Hospitals and physicians in New York continue to earn nearly all of their private insurance revenue from fee-for-service, even though roughly one-third of payments are tied to performance.
About 95% of payments made by New York's commercial health insurers (PDF) are fee-for-service, according to a survey conducted by the state's Department of Financial Services and reported by the group Catalyst for Payment Reform. A closer look shows roughly 34% of payments are tied to performance on quality, though a minority—15%—use both potential penalties and bonuses as incentives. The remaining 85% offer bonuses with no penalty risk.
Pay-for-performance bonuses were the most common incentives, followed by shared savings, such as accountable care, which reward hospitals and doctors for reducing the cost of care by allowing them to keep a share of the resulting savings, as long as they meet quality targets.
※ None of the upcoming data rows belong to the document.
-- ==== Sys2Proof/Machine/Step.lean ====
section
/-! DEFINITION. One step: the command at the front of the queue runs. -/

namespace Sys2Proof.Machine

/-- The command at the front of the queue runs on the machine with the rest of the queue; on an empty queue the
block idles (DESIGN CHOICE, log 1). -/
def step (s : State) : Host.Outcome State Fault Refusal :=
  match s.pending with
  | [] => .next s
  | i :: r => exec i { s with pending := r }

/-- The machine with a command put at the front of its queue (DESIGN CHOICE, log 10). -/
def State.withCommand (i : Instr) (s : State) : State := { s with pending := i :: s.pending }

/-- The machine with the command a table word spells put at the front of its queue; unchanged where it spells none. -/
def State.withFetchWord (s : State) (nbits w : Nat) : State :=
  match decodeTableWord nbits w with
  | some i => s.withCommand i
  | none => s

end Sys2Proof.Machine
end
About 1% of the New York commercial insurance market uses full capitation.
Primary-care doctor and hospitals are the most likely to have contracts with incentives for quality, with 46% and 47%, respectively, of payments under such contracts. The share of specialists payments tied to quality incentives totaled 15%.
New York Medicaid (PDF) has shifted more of its spending out of fee-for-service, with nearly three-quarters, or about 73%, of payments under the traditional payment model. Medicaid was also more likely to require contracts with both penalties and bonuses for performance, with 46% of their payments under such models. Shared savings amounted to 13% of New York Medicaid payments and shared risk accounted for another 12%.